Marwan was killed in the operation, but as the police pulled out, an encounter with the Muslim rebels erupted, killing 44 members of the PNP Special Action Force. Their deaths stirred public outrage and prompted several lawmakers to withdraw support for the bill.

Philippine officials raised concerns that the delay in the full implementation of the peace deal may resume armed hostilities with the rebels in Southern Mindanao, where the Al-Qaeda-linked Abu Sayyaf, which is on the United States’ list of terrorist groups and notorious for kidnap for ransom activities, abduction of foreigners and beheading its hostages, is also based.

Moreover, Ahmad said the threat of the radical Islamic State, also known as ISIS or ISIL, coming to the Philippines is not far-fetched and this was conveyed by British Foreign Minister Philip Hammond in his official visit to the country early this month when he met with Philippine counterpart Foreign Secretary Albert del Rosario.

“The theme that our Foreign Secretary has raised very very strongly over here is that there is a danger of Southeast Asia as a whole, the Philippines in particular, thinking that the rise of ISIL and extremism is something that is far away from here. It is not. Last week we saw what happened to Indonesia,” he said.

ISIS has claimed responsibility for last week’s deadly Jakarta attack on a popular coffee shop in the city center that killed two civilians and injured more than a dozen.
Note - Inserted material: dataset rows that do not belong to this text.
-- ==== Sys2Proof/Tests/Slice0.lean ====
section
/-! SUPPORT. Tests: expected values are those of 95_test_vectors.md (S1 to S9, T1 to T16), or, for the operations the
transport cannot carry, the widths of 30_encoding.md. Then one witness for the hypotheses of each statement. -/

namespace Sys2Proof.Tests

open Sys2Proof.Machine

/-- The state an outcome goes on in. -/
def ran : Host.Outcome State Fault Refusal → Option State
  | .next t => some t
  | .fault _ => none
  | .refused _ => none

/-- The refusal an outcome stops with. -/
def refusal : Host.Outcome State Fault Refusal → Option Refusal
  | .next _ => none
  | .fault _ => none
  | .refused r => some r

/-- The state right after `INIT`, but for its events, at a position under an attribute with some cells' contents. -/
def at_ (x : BitVec 7) (y : BitVec 5) (attr : Byte) (cells : List (Nat × CellWord)) : State :=
  { State.reset with
    x := x
    y := y
    attr := attr
    initDone := true
    mem := cells.foldl (fun m c => storeCell m (cellAddr Config.default c.1) c.2) []
    crtcIdx := 0x0E#8 }

/-- The state right after `INIT`, but for its events. -/
def ready : State := at_ 0#7 0#5 0x0F#8 []

/-- `push(n)` of 95_test_vectors.md, by its two data bytes, at the default ports. -/
def push (low high : Byte) : List Event :=
  [.portWrite 0x3D4#16 0x0F#8, .portWrite 0x3D5#16 low, .portWrite 0x3D4#16 0x0E#8, .portWrite 0x3D5#16 high]

/-- Position, attribute and events after an operation. -/
def shown (i : Instr) (s : State) : Option (BitVec 7 × BitVec 5 × Byte × List Event) :=
  (ran (exec i s)).map fun t => (t.x, t.y, t.attr, t.events)

/-! ### WellFormed refuses what the transport cannot carry -/

theorem test_illFormed_wrcell_row : Instr.WellFormed (.wrcell 256 0 0#8) = false := by decide
theorem test_illFormed_wrcell_col : Instr.WellFormed (.wrcell 0 256 0#8) = false := by decide
theorem test_illFormed_setpos_x : Instr.WellFormed (.setpos 256 0) = false := by decide
theorem test_illFormed_setpos_y : Instr.WellFormed (.setpos 0 256) = false := by decide
theorem test_illFormed_wrbytes : Instr.WellFormed (.wrbytes (List.replicate 65536 0x78#8)) = false := by
  show decide ((List.replicate 65536 0x78#8).length < 65536) = false
  rw [List.length_replicate]; decide

/-! ### Decoding: the words of T15 -/

theorem test_decode_init : decodeTableWord 32 0x00000000 = some .init := by decide
theorem test_decode_wrchar : decodeTableWord 32 0x10000041 = some (.wrchar 0x41#8) := by decide
theorem test_decode_delchar : decodeTableWord 32 0x20000000 = some .delchar := by decide
theorem test_decode_wrcell : decodeTableWord 32 0x30184F58 = some (.wrcell 24 79 0x58#8) := by decide
theorem test_decode_wrcell_outOfBounds : decodeTableWord 32 0x30190058 = some (.wrcell 25 0 0x58#8) := by decide
theorem test_decode_wrbytes :
    decode .display [0x00#8, 0x04#8, 0x00#8, 0x40#8, 0x48#8, 0x69#8, 0x00#8, 0x7A#8, 0x00#8] =
      .ok (.wrbytes [0x48#8, 0x69#8, 0x00#8, 0x7A#8], [0x00#8]) := by decide
theorem test_decode_wrbytes_300 : payloadLength 0x40012C00 = 300 := by decide
theorem test_decode_clear : decodeTableWord 32 0x50000000 = some .clear := by decide
theorem test_decode_advance : decodeTableWord 32 0x60000000 = some .advance := by decide
theorem test_decode_retreat : decodeTableWord 32 0x70000000 = some .retreat := by decide
theorem test_decode_newline : decodeTableWord 32 0x80000000 = some .newline := by decide
theorem test_decode_setfg : decodeTableWord 32 0x90000004 = some (.setfg 4#4) := by decide
theorem test_decode_setbg : decodeTableWord 32 0xA0000009 = some (.setbg 9#4) := by decide
theorem test_decode_setpos : decodeTableWord 32 0xB0100300 = some (.setpos 16 3) := by decide
theorem test_decode_nulldesc : decodeTableWord 72 0x000000000000000000 = some .nulldesc := by decide
theorem test_decode_encode :
    decodeTableWord 72 0x109F5ABCDE12345678 = some (.encode 0x12345678#32 0xABCDE#20 0x5#4 0x9F#8) := by decide
theorem test_decode_tovalue :
    decodeTableWord 72 0x20125A9F345678BCDE =
      some (.tovalue ⟨0xDE#8, 0xBC#8, 0x78#8, 0x56#8, 0x34#8, 0x9F#8, 0x5A#8, 0x12#8⟩) := by decide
“ISIL is not some sort of multinational corporation that needs to have subsidiaries or corporations,” Ahmad explained. “The way they have spread themselves is through people aspiring to the ideology or people imitating what they have.”

President Benigno Aquino III is hoping that the full implementation of the peace accord with the MILF would be among the legacies of his presidency before he steps down in June 2016.

The more than four decades of Muslim rebellion has claimed at least 150,000 lives, displaced thousands and blocked economic progress to a number of areas in Mindanao.